Remote sensing for environmental assessments
About
Description
A team of CartONG staff and volunteers supported Solidarité International (SI) in their Environmental Impact Assessment (EIA) in Myanmar by providing them with a set of maps produced using remote sensing techniques.
The purpose of the Environmental Impact Assessment was to measure the environmental vulnerability and possible mitigation measures to be considered by Solidarité International (SI) while implementing WASH (Water, Sanitation and Hygiene) and FSL (Food Security and Livelihoods) activities.

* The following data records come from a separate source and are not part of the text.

-- ==== Sys2Proof/Decode.lean ====
section
/-! DEFINITION. The two encodings, decoder and encoder.
The stream encoding (30_encoding.md sections 1 to 4): `parseHeader` and `parseToken` read an item field by field
through a reader of unsigned MSB-first fields (`brRead` of 40_bitreader.md R77), so the machine's fetch from `IN`
and the decoding of a bare bit sequence are one decoder. No bit pattern is an illegal token (30_encoding.md R66):
a parse fails only where bits run out or a byte has no value, and says which.
The command encoding (section 5): `decodeCommand` is total on 32-bit words and rejects by name (R68 (a) to (d)). -/

namespace Sys2Proof

open Sys2Proof.Machine

/-- What one field read answers (40_bitreader.md R77). -/
inductive FieldRead where
  /-- The value, and the cursor after the field. -/
  | ok (value next : Nat)
  /-- Fewer bits remain than the field has; the cursor stays where the read began (R74). -/
  | lacks (pos : Nat)
  /-- The byte at this index has no value: the host never wrote it (93_implementation_defined.md U6). -/
  | noValue (index : Nat)
  deriving DecidableEq, Repr

/-- `brRead(pos, w)` over some bit source: cursor, then width. -/
abbrev FieldReader := Nat → Nat → FieldRead

/-- What parsing one stream item answers. -/
inductive Parse where
  | item (i : Instr) (next : Nat)
  /-- A field read lacked bits; it began at this cursor (42_decoder.md R105). -/
  | lacks (pos : Nat)
  | noValue (index : Nat)
  deriving DecidableEq, Repr

/-- Goes on with a field's value and the cursor after it, or stops with the read's reason. -/
def FieldRead.andThen (r : FieldRead) (k : Nat → Nat → Parse) : Parse :=
  match r with
  | .ok v next => k v next
  | .lacks pos => .lacks pos
  | .noValue index => .noValue index

/-- HDR: `csw <- read(4); clw <- read(4)` (42_decoder.md R98, 30_encoding.md R58). -/
def parseHeader (rd : FieldReader) (pos : Nat) : Parse :=
  (rd pos 4).andThen fun csw p1 =>
  (rd p1 4).andThen fun clw p2 =>
  .item (.hdr (BitVec.ofNat 4 csw) (BitVec.ofNat 4 clw)) p2

/-- An opcode-0 token is the terminator when its distance is 0, a back-reference otherwise, whatever the raw
length (30_encoding.md R62, R66; 42_decoder.md R100). -/
def opcodeZeroItem (distance rawLength : Nat) : Instr :=
  if distance = 0 then .endStream (BitVec.ofNat 15 rawLength)
  else .ref (BitVec.ofNat 15 distance) (BitVec.ofNat 15 rawLength)

/-- A token: the opcode bit, then `distance` and `rawLength`, both read in full before `distance` is examined, or
the literal byte (42_decoder.md R99, 30_encoding.md R59 to R62). -/
def parseToken (rd : FieldReader) (csw clw : Nibble) (pos : Nat) : Parse :=
  (rd pos 1).andThen fun opcode p1 =>
  if opcode = 0 then
    (rd p1 csw.toNat).andThen fun distance p2 =>
    (rd p2 clw.toNat).andThen fun rawLength p3 =>
    .item (opcodeZeroItem distance rawLength) p3
  else
    (rd p1 8).andThen fun b p2 =>
    .item (.lit (BitVec.ofNat 8 b)) p2

/-- A reader over a bare bit sequence. -/
def listReader (bits : List Bool) : FieldReader := fun pos w =>
  if w > 0 ∧ pos + w > bits.length then .lacks pos
  else .ok (bitsVal ((bits.drop pos).take w)) (pos + w)

/-- `OP` = CMD[3:0] (30_encoding.md R67). -/
def commandOp (w : Word) : BitVec 4 := w.extractLsb' 0 4

/-- `WIDTH` = CMD[9:4] (30_encoding.md R67). -/
def commandWidth (w : Word) : BitVec 6 := w.extractLsb' 4 6

/-- CMD[31:10], reserved (30_encoding.md R67). -/
def commandReserved (w : Word) : BitVec 22 := w.extractLsb' 10 22

/-- Why a word is no command: the first of 30_encoding.md R68 (b), (a), (c), (d) that holds. Each ends with
ILLEGAL_COMMAND. -/
inductive CommandReject where
  /-- R68 (b): CMD[31:10] ≠ 0. -/
  | reservedBits
  /-- R68 (a): OP is 0x0 or 0xD..0xF. -/
  | reservedOp
  /-- R68 (c): WIDTH > 32 on BR_READ_UINT or BW_WRITE_UINT. -/
  | widthTooLarge
  /-- R68 (d): WIDTH ≠ 0 on a command that has no width. -/
  | widthNotZero
  deriving DecidableEq, Repr

/-- A command without a width: WIDTH must be 0 (30_encoding.md R68 (d)). -/
def commandWithoutWidth (w : Word) (i : Instr) : Except CommandReject Instr :=
  if commandWidth w = 0 then .ok i else .error .widthNotZero

/-- A command with a width: WIDTH is 0..32 (30_encoding.md R68 (c)). -/
def commandWithWidth (w : Word) (i : BitVec 6 → Instr) : Except CommandReject Instr :=
  if (commandWidth w).toNat ≤ 32 then .ok (i (commandWidth w)) else .error .widthTooLarge

/-- The command a word names (30_encoding.md R67), or why it names none (R68). -/
def decodeCommand (w : Word) : Except CommandReject Instr :=
  if commandReserved w ≠ 0 then .error .reservedBits
  else
    match (commandOp w).toNat with
    | 0x1 => commandWithoutWidth w .brInit
    | 0x2 => commandWithWidth w .brReadUint
    | 0x3 => commandWithoutWidth w .brReadBool
    | 0x4 => commandWithoutWidth w .brByteAlign
    | 0x5 => commandWithoutWidth w .brBytePos
    | 0x6 => commandWithoutWidth w .bwInit
    | 0x7 => commandWithWidth w .bwWriteUint
    | 0x8 => commandWithoutWidth w .bwPad
    | 0x9 => commandWithoutWidth w .bwToBytes
    | 0xA => commandWithoutWidth w .bwBitLen
    | 0xB => commandWithoutWidth w .decode
    | 0xC => commandWithoutWidth w .encode
    | _ => .error .reservedOp

/-! The encoder. -/

/-- A command word from its fields: `(WIDTH << 4) | OP` (30_encoding.md R67, R70). -/
def commandWordOf (op : BitVec 4) (width : BitVec 6) : Word :=
  (width.setWidth 32 <<< 4) ||| op.setWidth 32

/-- An instruction's encoding: a command word, or the bits of a stream item in stream order. -/
inductive Encoding where
  | word (w : Word)
  | bits (bs : List Bool)
  deriving DecidableEq, Repr

/-- The words and bits of a well-formed instruction, under the header widths `csw`, `clw` (30_encoding.md R58,
R60 to R62, R67). -/
def encode (csw clw : Nibble) : Instr → Encoding
  | .hdr c l => .bits (valBits 4 c.toNat ++ valBits 4 l.toNat)
  | .lit b => .bits (true :: valBits 8 b.toNat)
  | .ref d r => .bits (false :: (valBits csw.toNat d.toNat ++ valBits clw.toNat r.toNat))
  | .endStream r => .bits (false :: (valBits csw.toNat 0 ++ valBits clw.toNat r.toNat))
  | .brInit => .word (commandWordOf 0x1 0)
  | .brReadUint w => .word (commandWordOf 0x2 w)
  | .brReadBool => .word (commandWordOf 0x3 0)
  | .brByteAlign => .word (commandWordOf 0x4 0)
  | .brBytePos => .word (commandWordOf 0x5 0)
  | .bwInit => .word (commandWordOf 0x6 0)
  | .bwWriteUint w => .word (commandWordOf 0x7 w)
  | .bwPad => .word (commandWordOf 0x8 0)
  | .bwToBytes => .word (commandWordOf 0x9 0)
  | .bwBitLen => .word (commandWordOf 0xA 0)
  | .decode => .word (commandWordOf 0xB 0)
  | .encode => .word (commandWordOf 0xC 0)

/-- The bits of a stream item, none for a command. -/
def itemBits (csw clw : Nibble) (i : Instr) : List Bool :=
  match encode csw clw i with
  | .bits bs => bs
  | .word _ => []

/-- The length of an item in bits: 8 for HDR, 9 for LIT, `1 + csw + clw` for an opcode-0 token (30_encoding.md
R58, R65). A command is no stream item. -/
def itemLength (csw clw : Nibble) : Instr → Nat
  | .hdr _ _ => 8
  | .lit _ => 9
  | .ref _ _ => 1 + csw.toNat + clw.toNat
  | .endStream _ => 1 + csw.toNat + clw.toNat
  | .brInit => 0
  | .brReadUint _ => 0
  | .brReadBool => 0
  | .brByteAlign => 0
  | .brBytePos => 0
  | .bwInit => 0
  | .bwWriteUint _ => 0
  | .bwPad => 0
  | .bwToBytes => 0
  | .bwBitLen => 0
  | .decode => 0
  | .encode => 0

/-! The opcode table's numbering (log entry 9). -/

/-- A stream item of spec/opcode_table.json, as the phase that reads it and its bits in stream order. DESIGN
CHOICE (log entry 9, safe): the table gives HDR no fixed bits, so 0 bits stand for the header; up to 8 bits are an opcode-0
token whose bit 0 is the token's first bit (the table's mask 0b1 and its "token bit 0"); more are LIT's pattern
1bbbbbbbb, whose leftmost bit, bit 8, is the token's first. -/
inductive TableItem where
  | header (bits : List Bool)
  | token (bits : List Bool)
  deriving DecidableEq, Repr

def tableItem (nbits w : Nat) : TableItem :=
  if nbits = 0 then .header []
  else if nbits ≤ 8 then .token ((valBits 8 w).reverse)
  else .token (valBits 9 w)

/-- Every bit above the table's is 0, up to the longest item, 31 bits (30_encoding.md R65), in whole bytes. -/
def tableBits (bits : List Bool) : List Bool := bits ++ List.replicate (40 - bits.length) false

/-- The header widths the table writes its tokens out under ("encoding_csw10_clw3"). -/
def tableCsw : Nibble := 10
def tableClw : Nibble := 3

/-- The instruction of a table row from its bits: a 32-bit row is a command word, a shorter one a stream item. -/
def decodeTableWord (nbits w : Nat) : Option Instr :=
  if nbits ≥ 32 then (decodeCommand (BitVec.ofNat 32 w)).toOption
  else
    match (match tableItem nbits w with
      | .header bits => parseHeader (listReader (tableBits bits)) 0
      | .token bits => parseToken (listReader (tableBits bits)) tableCsw tableClw 0) with
    | .item i _ => some i
    | .lacks _ => none
    | .noValue _ => none

end Sys2Proof
end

Solidarités International required maps for two different areas. First, the flooded areas of Bhamo Township where the organization was implementing FSL activities in support of local farmers. In particular, land cover and land use maps – some of which specifically showed forest cover and/or sandy areas – as well as flood maps. Maps were also requested for Momauk Township where SI was implementing WASH activities, particularly in the Internally Displaced People (IDP) camps in Lwegel town. For this area, priority was given to land cover and land use maps, including forest, agricultural and urban areas amongst other elements.

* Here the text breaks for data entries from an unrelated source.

-- ==== Sys2Proof/Machine/Flags.lean ====
section
/-! DEFINITION. The block's only flags: STATUS.BUSY, DONE, ERR and ERRCODE (10_state.md R35), which only the
lifecycle rules R29 to R31 write. -/

namespace Sys2Proof.Machine

/-- The numeric error codes (60_exceptions.md R120). 9..15 are never reported. -/
def ErrCode.code : ErrCode → BitVec 4
  | .none => 0
  | .outOfData => 1
  | .malformedStream => 2
  | .capacityExceeded => 3
  | .distanceOutOfRange => 4
  | .valueTooWide => 5
  | .notAligned => 6
  | .illegalCommand => 7
  | .outputOverflow => 8

/-- The STATUS word a host read returns: BUSY [0], DONE [1], ERR [2], bit 3 reads 0, ERRCODE [7:4], [31:8] read 0
(10_state.md R24). -/
def Status.word (st : Status) : Word :=
  (0#24 ++ st.errcode.code ++ 0#1 ++ BitVec.ofBool st.err ++ BitVec.ofBool st.done ++ BitVec.ofBool st.busy)

/-- STATUS at issue (10_state.md R29). -/
def Status.issued : Status := { busy := true, done := false, err := false, errcode := .none }

/-- STATUS after completion without error (10_state.md R30). -/
def Status.completed : Status := { busy := false, done := true, err := false, errcode := .none }

/-- STATUS after completion with error `e` (10_state.md R31). -/
def Status.failed (e : ErrCode) : Status := { busy := false, done := true, err := true, errcode := e }

/-- The HDR word a host read returns (10_state.md R26). -/
def hdrWord (csw clw : Nibble) : Word := 0#24 ++ csw ++ clw

/-- The BitReader is aligned: not a stored flag but a predicate on the cursor (10_state.md R35). -/
def bitAligned (n : Nat) : Bool := decide (n % 8 = 0)

end Sys2Proof.Machine
end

During the evaluation phase of the cartographic products to be produced, the starting point was the products clearly identified by SI before the project. The volunteers then evaluated the available data and the various remote sensing analysis methods, resulting in a wider range of products than originally envisaged by SI. As such, the volunteers not only look at how to produce maps of land cover and land use and maps of flood zones but also at maps of deforestation, maps of pollution as well as maps illustrating the high human concentration in the targeted areas.

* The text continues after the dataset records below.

-- ==== Sys2Proof/Machine/BitReader.lean ====
section
/-! DEFINITION. The BitReader commands (40_bitreader.md R71 to R78). -/

namespace Sys2Proof.Machine

/-- BR_INIT: `br_pos <- 8·ARG0`, unchecked (40_bitreader.md R71). -/
def execBrInit (s : State) : Exec :=
  command (commandWordOf 0x1 0) (fun t => .next (complete 0 (setBrPos (startBit t) t))) s

/-- Reads a `w`-bit field at the cursor, RESULT its value; OUT_OF_DATA leaves the cursor (40_bitreader.md R72 to
R74). -/
def readField (w : Nat) (s : State) : Exec :=
  match inReader s s.brPos.toNat w with
  | .ok v next => .next (complete (BitVec.ofNat 32 v) (setBrPos next s))
  | .lacks _ => .next (raise .outOfData 0 s)
  | .noValue i => .fault (.inByteUnwritten i)

/-- BR_READ_UINT (40_bitreader.md R72, R73). A width above 32 is an illegal command word (30_encoding.md
R68 (c)). -/
def execBrReadUint (width : BitVec 6) (s : State) : Exec :=
  if width.toNat ≤ 32 then command (commandWordOf 0x2 width) (readField width.toNat) s
  else illegalCommand (commandWordOf 0x2 width) s

/-- BR_READ_BOOL: a read of width 1, RESULT 0 or 1 (40_bitreader.md R75). -/
def execBrReadBool (s : State) : Exec := command (commandWordOf 0x3 0) (readField 1) s

/-- BR_BYTE_ALIGN: `br_pos <- ceil8(br_pos)` (40_bitreader.md R76). -/
def execBrByteAlign (s : State) : Exec :=
  command (commandWordOf 0x4 0) (fun t => .next (complete 0 (setBrPos (ceil8 t.brPos.toNat) t))) s

/-- BR_BYTE_POS: NOT_ALIGNED off a byte boundary, else RESULT is `br_pos div 8` (40_bitreader.md R78). -/
def execBrBytePos (s : State) : Exec :=
  command (commandWordOf 0x5 0) (fun t =>
    if bitAligned t.brPos.toNat then .next (complete (BitVec.ofNat 32 (t.brPos.toNat / 8)) t)
    else .next (raise .notAligned 0 t)) s

end Sys2Proof.Machine
end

The satellite images are from the Sentinel satellites, a family of Earth observation satellites and instruments from the European Space Agency. They form the space component of the European Union’s Copernicus program. In terms of software, the CartONG volunteers used mainly open source tools for this project: in particular QGIS. Land use is characterized by a supervised classification under the R programming language. As for the floods, they were determined using SNAP and Visan software (as would be the case for pollution maps, for example).
In the end, our team produced 5 maps for the Bhamo and Momauk townships – including a flood map, two maps of land cover and land use, and two maps of forest cover and sandy areas.